"""This example shows how to define the gradient of your own functions.
This can be useful for speed, numerical stability, or in cases where
your code depends on external library calls."""
from __future__ import absolute_import
from __future__ import print_function
import autograd.numpy as np
import autograd.numpy.random as npr

from autograd import grad
from autograd.extend import primitive, defvjp
from autograd.test_util import check_grads


# @primitive tells Autograd not to look inside this function, but instead
# to treat it as a black box, whose gradient might be specified later.
# Functions with this decorator can contain anything that Python knows
# how to execute, and you can do things like in-place operations on arrays.
@primitive
def logsumexp(x):
    """Numerically stable log(sum(exp(x))), also defined in scipy.special"""
    max_x = np.max(x)
    return max_x + np.log(np.sum(np.exp(x - max_x)))

# Next, we write a function that specifies the gradient with a closure.
# The reason for the closure is so that the gradient can depend
# on both the input to the original function (x), and the output of the
# original function (ans).

def logsumexp_vjp(ans, x):
    # If you want to be able to take higher-order derivatives, then all the
    # code inside this function must be itself differentiable by Autograd.
    # This closure multiplies g with the Jacobian of logsumexp (d_ans/d_x).
    # Because Autograd uses reverse-mode differentiation, g contains
    # the gradient of the objective w.r.t. ans, the output of logsumexp.
    # This returned VJP function doesn't close over `x`, so Python can
    # garbage-collect `x` if there are no references to it elsewhere.
    x_shape = x.shape
    return lambda g: np.full(x_shape, g) * np.exp(x - np.full(x_shape, ans))

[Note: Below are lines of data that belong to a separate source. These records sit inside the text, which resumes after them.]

-- ==== Sys2Proof/Machine/Crypto.lean ====
section
/-!
DEFINITION. Machine/Crypto.lean: SHA-384 and the verification of an ECDSA P-384 signature, which the checks of images and of
the debug certificate name (R297, R490, R494). The spec names the two algorithms and defines neither: they are those of
FIPS 180-4 and FIPS 186 (PRESUMED, log entry 79).
-/

namespace Sys2Proof.Machine

/-! SHA-384. -/

/-- The first 64 bits of the fractional parts of the cube roots of the first eighty primes. -/
def shaK1 : List Nat :=
  [0x428a2f98d728ae22, 0x7137449123ef65cd, 0xb5c0fbcfec4d3b2f, 0xe9b5dba58189dbbc, 0x3956c25bf348b538, 0x59f111f1b605d019,
   0x923f82a4af194f9b, 0xab1c5ed5da6d8118, 0xd807aa98a3030242, 0x12835b0145706fbe, 0x243185be4ee4b28c, 0x550c7dc3d5ffb4e2,
   0x72be5d74f27b896f, 0x80deb1fe3b1696b1, 0x9bdc06a725c71235, 0xc19bf174cf692694, 0xe49b69c19ef14ad2, 0xefbe4786384f25e3,
   0x0fc19dc68b8cd5b5, 0x240ca1cc77ac9c65, 0x2de92c6f592b0275, 0x4a7484aa6ea6e483, 0x5cb0a9dcbd41fbd4, 0x76f988da831153b5,
   0x983e5152ee66dfab, 0xa831c66d2db43210, 0xb00327c898fb213f, 0xbf597fc7beef0ee4, 0xc6e00bf33da88fc2, 0xd5a79147930aa725,
   0x06ca6351e003826f, 0x142929670a0e6e70, 0x27b70a8546d22ffc, 0x2e1b21385c26c926, 0x4d2c6dfc5ac42aed, 0x53380d139d95b3df,
   0x650a73548baf63de, 0x766a0abb3c77b2a8, 0x81c2c92e47edaee6, 0x92722c851482353b]
def shaK2 : List Nat :=
  [0xa2bfe8a14cf10364, 0xa81a664bbc423001, 0xc24b8b70d0f89791, 0xc76c51a30654be30, 0xd192e819d6ef5218, 0xd69906245565a910,
   0xf40e35855771202a, 0x106aa07032bbd1b8, 0x19a4c116b8d2d0c8, 0x1e376c085141ab53, 0x2748774cdf8eeb99, 0x34b0bcb5e19b48a8,
   0x391c0cb3c5c95a63, 0x4ed8aa4ae3418acb, 0x5b9cca4f7763e373, 0x682e6ff3d6b2b8a3, 0x748f82ee5defb2fc, 0x78a5636f43172f60,
   0x84c87814a1f0ab72, 0x8cc702081a6439ec, 0x90befffa23631e28, 0xa4506cebde82bde9, 0xbef9a3f7b2c67915, 0xc67178f2e372532b,
   0xca273eceea26619c, 0xd186b8c721c0c207, 0xeada7dd6cde0eb1e, 0xf57d4f7fee6ed178, 0x06f067aa72176fba, 0x0a637dc5a2c898a6,
   0x113f9804bef90dae, 0x1b710b35131c471b, 0x28db77f523047d84, 0x32caab7b40c72493, 0x3c9ebe0a15c9bebc, 0x431d67c49c100d4c,
   0x4cc5d4becb3e42b6, 0x597f299cfc657e2a, 0x5fcb6fab3ad6faec, 0x6c44198c4a475817]

/-- The initial hash value of SHA-384. -/
def shaInit : List Nat :=
  [0xcbbb9d5dc1059ed8, 0x629a292a367cd507, 0x9159015a3070dd17, 0x152fecd8f70e5939, 0x67332667ffc00b31, 0x8eb44a8768581511,
   0xdb0c2e0d64f98fa7, 0x47b5481dbefa4fa4]

def add64 (a b : Nat) : Nat := (a + b) % 2 ^ 64
def rotr64 (x n : Nat) : Nat := (x >>> n) ||| ((x <<< (64 - n)) % 2 ^ 64)
def shaS0 (x : Nat) : Nat := rotr64 x 28 ^^^ rotr64 x 34 ^^^ rotr64 x 39
def shaS1 (x : Nat) : Nat := rotr64 x 14 ^^^ rotr64 x 18 ^^^ rotr64 x 41
def shaG0 (x : Nat) : Nat := rotr64 x 1 ^^^ rotr64 x 8 ^^^ (x >>> 7)
def shaG1 (x : Nat) : Nat := rotr64 x 19 ^^^ rotr64 x 61 ^^^ (x >>> 6)

/-- The eight working variables. -/
structure ShaSt where
  a : Nat
  b : Nat
  c : Nat
  d : Nat
  e : Nat
  f : Nat
  g : Nat
  h : Nat
  deriving DecidableEq, Repr

def shaRound (x : ShaSt) (kw : Nat) : ShaSt :=
  let ch := (x.e &&& x.f) ^^^ ((2 ^ 64 - 1 - x.e) &&& x.g)
  let maj := (x.a &&& x.b) ^^^ (x.a &&& x.c) ^^^ (x.b &&& x.c)
  let t1 := add64 (add64 x.h (shaS1 x.e)) (add64 ch kw)
  let t2 := add64 (shaS0 x.a) maj
  ⟨add64 t1 t2, x.a, x.b, x.c, add64 x.d t1, x.e, x.f, x.g⟩

/-- The message schedule, `l` newest word first. -/
def shaSchedule (n : Nat) (l : List Nat) : List Nat :=
  match n with
  | 0 => l.reverse
  | k + 1 =>
    let w := add64 (add64 (shaG1 (nth l 1 0)) (nth l 6 0)) (add64 (shaG0 (nth l 14 0)) (nth l 15 0))
    shaSchedule k (w :: l)

/-- One block of sixteen 64-bit words. -/
def shaBlock (h : List Nat) (block : List Nat) : List Nat :=
  let w := shaSchedule 64 block.reverse
  let kw := List.zipWith add64 (shaK1 ++ shaK2) w
  let x := kw.foldl shaRound
    ⟨nth h 0 0, nth h 1 0, nth h 2 0, nth h 3 0, nth h 4 0, nth h 5 0, nth h 6 0, nth h 7 0⟩
  List.zipWith add64 h [x.a, x.b, x.c, x.d, x.e, x.f, x.g, x.h]

/-- A big-endian number of bytes. -/
def beNum (l : List Byte) : Nat := l.foldl (fun a b => 256 * a + b.toNat) 0

/-- The words of a message of whole blocks. -/
def shaWords (l : List Byte) (n : Nat) : List Nat := (List.range n).map (fun i => beNum ((l.drop (8 * i)).take 8))

def shaBlocks (n : Nat) (h : List Nat) (l : List Byte) : List Nat :=
  match n with
  | 0 => h
  | k + 1 => shaBlocks k (shaBlock h (shaWords l 16)) (l.drop 128)

/-- SHA-384 of a list of bytes, as a number of 384 bits. -/
def sha384 (l : List Byte) : Nat :=
  let z := (239 - l.length % 128) % 128
  let len := (List.range 16).map (fun i => BitVec.ofNat 8 ((8 * l.length) >>> (8 * (15 - i))))
  let m := l ++ [0x80] ++ List.replicate z 0 ++ len
  ((shaBlocks (m.length / 128) shaInit m).take 6).foldl (fun a w => a * 2 ^ 64 + w) 0

/-! ECDSA over P-384. -/

def p384 : Nat := 2 ^ 384 - 2 ^ 128 - 2 ^ 96 + 2 ^ 32 - 1
/-- The order of the base point, b of the curve, and the base point. -/
def p384n : Nat :=
  0xffffffffffffffffffffffffffffffffffffffffffffffffc7634d81f4372ddf581a0db248b0a77aecec196accc52973
def p384b : Nat :=
  0xb3312fa7e23ee7e4988e056be3f82d19181d9c6efe8141120314088f5013875ac656398d8a2ed19d2a85c8edd3ec2aef
def p384gx : Nat :=
  0xaa87ca22be8b05378eb1c71ef320ad746e1d3b628ba79b9859f741e082542a385502f25dbf55296c3a545e3872760ab7
def p384gy : Nat :=
  0x3617de4a96262c6f5d9e98bf9292dc29f8f41dbd289a147ce9da3113b5f0b8c00a60b1ce1d7e819d7a431d7c90ea0e5f

/-- A point in Jacobian coordinates; z = 0 is the point at infinity. -/
structure EcPt where
  x : Nat
  y : Nat
  z : Nat
  deriving DecidableEq, Repr

def mulP (a b : Nat) : Nat := a * b % p384
def subP (a b : Nat) : Nat := (a + p384 - b) % p384

/-- Doubling on y^2 = x^3 - 3 x + b. -/
def EcPt.dbl (p : EcPt) : EcPt :=
  if p.z = 0 then p
  else
    let zz := mulP p.z p.z
    let yy := mulP p.y p.y
    let m := 3 * mulP (subP p.x zz) ((p.x + zz) % p384) % p384
    let s := 4 * mulP p.x yy % p384
    let x := subP (mulP m m) (2 * s % p384)
    ⟨x, subP (mulP m (subP s x)) (8 * mulP yy yy % p384), 2 * mulP p.y p.z % p384⟩

def EcPt.add (p q : EcPt) : EcPt :=
  if p.z = 0 then q
  else if q.z = 0 then p
  else
    let z1 := mulP p.z p.z
    let z2 := mulP q.z q.z
    let u1 := mulP p.x z2
    let u2 := mulP q.x z1
    let s1 := mulP p.y (mulP q.z z2)
    let s2 := mulP q.y (mulP p.z z1)
    let h := subP u2 u1
    let r := subP s2 s1
    if h = 0 then (if r = 0 then p.dbl else ⟨1, 1, 0⟩)
    else
      let hh := mulP h h
      let hhh := mulP h hh
      let v := mulP u1 hh
      let x := subP (subP (mulP r r) hhh) (2 * v % p384)
      ⟨x, subP (mulP r (subP v x)) (mulP s1 hhh), mulP (mulP p.z q.z) h⟩

/-- u G + v Q, from bit n - 1 down. -/
def ecMul2 (n : Nat) (u v : Nat) (g q gq : EcPt) (acc : EcPt) : EcPt :=
  match n with
  | 0 => acc
  | k + 1 =>
    let d := acc.dbl
    ecMul2 k u v g q gq
      (match u.testBit k, v.testBit k with
       | false, false => d
       | true, false => d.add g
       | false, true => d.add q
       | true, true => d.add gq)

/-- a^e modulo m, the lowest `n` bits of the exponent. -/
def powMod (n a e m : Nat) (acc : Nat) : Nat :=
  match n with
  | 0 => acc
  | k + 1 => powMod k (a * a % m) (e / 2) m (if e % 2 = 1 then acc * a % m else acc)

/-- The signature `r`, `s` over a hash verifies under the key with the coordinates `x` and `y`. -/
def ecdsaVerify (x y hash r s : Nat) : Bool :=
  if x < p384 ∧ y < p384 ∧ (x ≠ 0 ∨ y ≠ 0) ∧ mulP y y = (mulP (mulP x x) x + p384b + 3 * (p384 - x)) % p384 ∧
      0 < r ∧ r < p384n ∧ 0 < s ∧ s < p384n then
    let w := powMod 384 s (p384n - 2) p384n 1
    let g : EcPt := ⟨p384gx, p384gy, 1⟩
    let q : EcPt := ⟨x, y, 1⟩
    let a := ecMul2 384 (hash * w % p384n) (r * w % p384n) g q (g.add q) ⟨1, 1, 0⟩
    let zi := powMod 384 a.z (p384 - 2) p384 1
    a.z != 0 && mulP a.x (mulP zi zi) % p384n == r
  else false

/-- A SEC1 uncompressed public key of 97 bytes: 04, x, y. The signature is r then s, 48 bytes each, big-endian. -/
def sec1Verify (key sig : List Byte) (hash : Nat) : Bool :=
  key.head? == some 4 &&
    ecdsaVerify (beNum ((key.drop 1).take 48)) (beNum ((key.drop 49).take 48)) hash (beNum (sig.take 48))
      (beNum ((sig.drop 48).take 48))

end Sys2Proof.Machine
end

# Now we tell Autograd that logsumexmp has a gradient-making function.
defvjp(logsumexp, logsumexp_vjp)

if __name__ == '__main__':
    # Now we can use logsumexp() inside a larger function that we want
    # to differentiate.
    def example_func(y):
        z = y**2
        lse = logsumexp(z)
        return np.sum(lse)

    grad_of_example = grad(example_func)
    print("Gradient: \n", grad_of_example(npr.randn(10)))

    # Check the gradients numerically, just to be safe.
    check_grads(example_func, modes=['rev'])(npr.randn(10))